SUPPLIED RECORDS below:

-- ==== Sys2Proof/Machine/Scalar.lean ====
section
/-!
DEFINITION. Scalar arithmetic and constants: class 3, the scalar instructions of class 4, `sli` and `vli` (R74 to R77).
-/

namespace Sys2Proof.Machine

open Sys2Proof

/-- All-ones when a compare holds, else 0 (R75). -/
def allOnes (b : Bool) : W64 := if b then 0xFFFFFFFFFFFFFFFF else 0

/-- Shift left by a whole 64-bit amount (R75). -/
def shl64 (a n : W64) : W64 := if n.toNat < 64 then a <<< n.toNat else 0
/-- Shift right with zero fill (R75). -/
def shr64 (a n : W64) : W64 := if n.toNat < 64 then a >>> n.toNat else 0
/-- Shift right with sign fill (R75). -/
def sar64 (a n : W64) : W64 := if n.toNat < 64 then a.sshiftRight n.toNat else allOnes a.msb

/-- The number of one bits (R75). -/
def popc (w x : Nat) : Nat := ((List.range w).filter fun i => bitAt x i).length

/-- Leading zero bits of a `w`-bit value: `w` for 0. -/
def clz (w x : Nat) : Nat := ((List.range w).takeWhile fun i => !bitAt x (w - 1 - i)).length

/-- Trailing zero bits of a `w`-bit value: `w` for 0. -/
def ctz (w x : Nat) : Nat := ((List.range w).takeWhile fun i => !bitAt x i).length

/-- `sadd` (R75). -/
def execSadd (e : Bool) (d a b : BitVec 7) (s : State) : Host.Outcome State Fault Refusal :=
  scalarInstr (.sadd e d a b) s d fun r => r a + r b
/-- `ssub` (R75). -/
def execSsub (e : Bool) (d a b : BitVec 7) (s : State) : Host.Outcome State Fault Refusal :=
  scalarInstr (.ssub e d a b) s d fun r => r a - r b
/-- `smul` (R75). -/
def execSmul (e : Bool) (d a b : BitVec 7) (s : State) : Host.Outcome State Fault Refusal :=
  scalarInstr (.smul e d a b) s d fun r => r a * r b
/-- `smulhi.n` (R75). -/
def execSmulhiN (e : Bool) (d a b : BitVec 7) (s : State) : Host.Outcome State Fault Refusal :=
  scalarInstr (.smulhiN e d a b) s d fun r => BitVec.ofNat 64 ((r a).toNat * (r b).toNat / 2 ^ 64)
/-- `sand` (R75). -/
def execSand (e : Bool) (d a b : BitVec 7) (s : State) : Host.Outcome State Fault Refusal :=
  scalarInstr (.sand e d a b) s d fun r => r a &&& r b
/-- `sor` (R75). -/
def execSor (e : Bool) (d a b : BitVec 7) (s : State) : Host.Outcome State Fault Refusal :=
  scalarInstr (.sor e d a b) s d fun r => r a ||| r b
/-- `sxor` (R75). -/
def execSxor (e : Bool) (d a b : BitVec 7) (s : State) : Host.Outcome State Fault Refusal :=
  scalarInstr (.sxor e d a b) s d fun r => r a ^^^ r b
/-- `sandn` (R75). -/
def execSandn (e : Bool) (d a b : BitVec 7) (s : State) : Host.Outcome State Fault Refusal :=
  scalarInstr (.sandn e d a b) s d fun r => r a &&& ~~~(r b)
/-- `sshl` (R75). -/
def execSshl (e : Bool) (d a b : BitVec 7) (s : State) : Host.Outcome State Fault Refusal :=
  scalarInstr (.sshl e d a b) s d fun r => shl64 (r a) (r b)
/-- `sshr.n` (R75). -/
def execSshrN (e : Bool) (d a b : BitVec 7) (s : State) : Host.Outcome State Fault Refusal :=
  scalarInstr (.sshrN e d a b) s d fun r => shr64 (r a) (r b)
/-- `sshr.i` (R75). -/
def execSshrI (e : Bool) (d a b : BitVec 7) (s : State) : Host.Outcome State Fault Refusal :=
  scalarInstr (.sshrI e d a b) s d fun r => sar64 (r a) (r b)
/-- `sceq` (R75). -/
def execSceq (e : Bool) (d a b : BitVec 7) (s : State) : Host.Outcome State Fault Refusal :=
  scalarInstr (.sceq e d a b) s d fun r => allOnes (r a == r b)
/-- `sclt.i` (R75). -/
def execScltI (e : Bool) (d a b : BitVec 7) (s : State) : Host.Outcome State Fault Refusal :=
  scalarInstr (.scltI e d a b) s d fun r => allOnes ((r a).slt (r b))
/-- `sclt.n` (R75). -/
def execScltN (e : Bool) (d a b : BitVec 7) (s : State) : Host.Outcome State Fault Refusal :=
  scalarInstr (.scltN e d a b) s d fun r => allOnes ((r a).ult (r b))
/-- `smin.i` (R75). -/
def execSminI (e : Bool) (d a b : BitVec 7) (s : State) : Host.Outcome State Fault Refusal :=
  scalarInstr (.sminI e d a b) s d fun r => if (r b).slt (r a) then r b else r a
/-- `smax.i` (R75). -/
def execSmaxI (e : Bool) (d a b : BitVec 7) (s : State) : Host.Outcome State Fault Refusal :=
  scalarInstr (.smaxI e d a b) s d fun r => if (r a).slt (r b) then r b else r a
/-- `smov` (R75). -/
def execSmov (e : Bool) (d a : BitVec 7) (s : State) : Host.Outcome State Fault Refusal :=
  scalarInstr (.smov e d a) s d fun r => r a
/-- `spopc` (R75). -/
def execSpopc (e : Bool) (d a : BitVec 7) (s : State) : Host.Outcome State Fault Refusal :=
  scalarInstr (.spopc e d a) s d fun r => BitVec.ofNat 64 (popc 64 (r a).toNat)
/-- `sclz` (R75). -/
def execSclz (e : Bool) (d a : BitVec 7) (s : State) : Host.Outcome State Fault Refusal :=
  scalarInstr (.sclz e d a) s d fun r => BitVec.ofNat 64 (clz 64 (r a).toNat)
/-- `sctz` (R75). -/
def execSctz (e : Bool) (d a : BitVec 7) (s : State) : Host.Outcome State Fault Refusal :=
  scalarInstr (.sctz e d a) s d fun r => BitVec.ofNat 64 (ctz 64 (r a).toNat)
/-- `sfirst` (R75). -/
def execSfirst (e : Bool) (d a : BitVec 7) (s : State) : Host.Outcome State Fault Refusal :=
  scalarInstr (.sfirst e d a) s d fun r => r a &&& -(r a)
/-- `saddi` (R76). -/
def execSaddi (e : Bool) (d a : BitVec 7) (i : BitVec 9) (s : State) : Host.Outcome State Fault Refusal :=
  scalarInstr (.saddi e d a i) s d fun r => r a + i.signExtend 64
/-- `sandi` (R76). -/
def execSandi (e : Bool) (d a : BitVec 7) (i : BitVec 9) (s : State) : Host.Outcome State Fault Refusal :=
  scalarInstr (.sandi e d a i) s d fun r => r a &&& i.signExtend 64
/-- `sori` (R76). -/
def execSori (e : Bool) (d a : BitVec 7) (i : BitVec 9) (s : State) : Host.Outcome State Fault Refusal :=
  scalarInstr (.sori e d a i) s d fun r => r a ||| i.signExtend 64
/-- `sshli` (R76): the immediate lies from 0 to 63 (R67). -/
def execSshli (e : Bool) (d a : BitVec 7) (i : BitVec 9) (s : State) : Host.Outcome State Fault Refusal :=
  scalarInstr (.sshli e d a i) s d fun r => r a <<< i.toNat
/-- `sshri.n` (R76): the immediate lies from 0 to 63 (R67). -/
def execSshriN (e : Bool) (d a : BitVec 7) (i : BitVec 9) (s : State) : Host.Outcome State Fault Refusal :=
  scalarInstr (.sshriN e d a i) s d fun r => r a >>> i.toNat
/-- `sceqi` (R76). -/
def execSceqi (e : Bool) (d a : BitVec 7) (i : BitVec 9) (s : State) : Host.Outcome State Fault Refusal :=
  scalarInstr (.sceqi e d a i) s d fun r => allOnes (r a == i.signExtend 64)
/-- `sclti.i` (R76). -/
def execScltiI (e : Bool) (d a : BitVec 7) (i : BitVec 9) (s : State) : Host.Outcome State Fault Refusal :=
  scalarInstr (.scltiI e d a i) s d fun r => allOnes ((r a).slt (i.signExtend 64))
/-- `smovi` (R76). -/
def execSmovi (e : Bool) (d : BitVec 7) (i : BitVec 9) (s : State) : Host.Outcome State Fault Refusal :=
  scalarInstr (.smovi e d i) s d fun _ => i.signExtend 64
/-- `sli` (R77). -/
def execSli (e : Bool) (d : BitVec 7) (k : BitVec 32) (s : State) : Host.Outcome State Fault Refusal :=
  scalarInstr (.sli e d k) s d fun _ => k.signExtend 64
/-- `vli` (R77): U(k) under a full mask; one cycle under the once mark. -/
def execVli (e u : Bool) (d : BitVec 7) (k : BitVec 32) (s : State) : Host.Outcome State Fault Refusal :=
  vecInstr (.vli e u d k) s u d fun _ _ => .u k

end Sys2Proof.Machine
end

End of SUPPLIED RECORDS.

▸ **TRY IT**
Write out only those lines of the entries that lie between the line containing "def execScltiI (e" and the last line, inclusive, reproducing them exactly.

▸ **PROBLEM SOLUTION**
def execScltiI (e : Bool) (d a : BitVec 7) (i : BitVec 9) (s : State) : Host.Outcome State Fault Refusal :=
  scalarInstr (.scltiI e d a i) s d fun r => allOnes ((r a).slt (i.signExtend 64))
/-- `smovi` (R76). -/
def execSmovi (e : Bool) (d : BitVec 7) (i : BitVec 9) (s : State) : Host.Outcome State Fault Refusal :=
  scalarInstr (.smovi e d i) s d fun _ => i.signExtend 64
/-- `sli` (R77). -/
def execSli (e : Bool) (d : BitVec 7) (k : BitVec 32) (s : State) : Host.Outcome State Fault Refusal :=
  scalarInstr (.sli e d k) s d fun _ => k.signExtend 64
/-- `vli` (R77): U(k) under a full mask; one cycle under the once mark. -/
def execVli (e u : Bool) (d : BitVec 7) (k : BitVec 32) (s : State) : Host.Outcome State Fault Refusal :=
  vecInstr (.vli e u d k) s u d fun _ _ => .u k

end Sys2Proof.Machine
end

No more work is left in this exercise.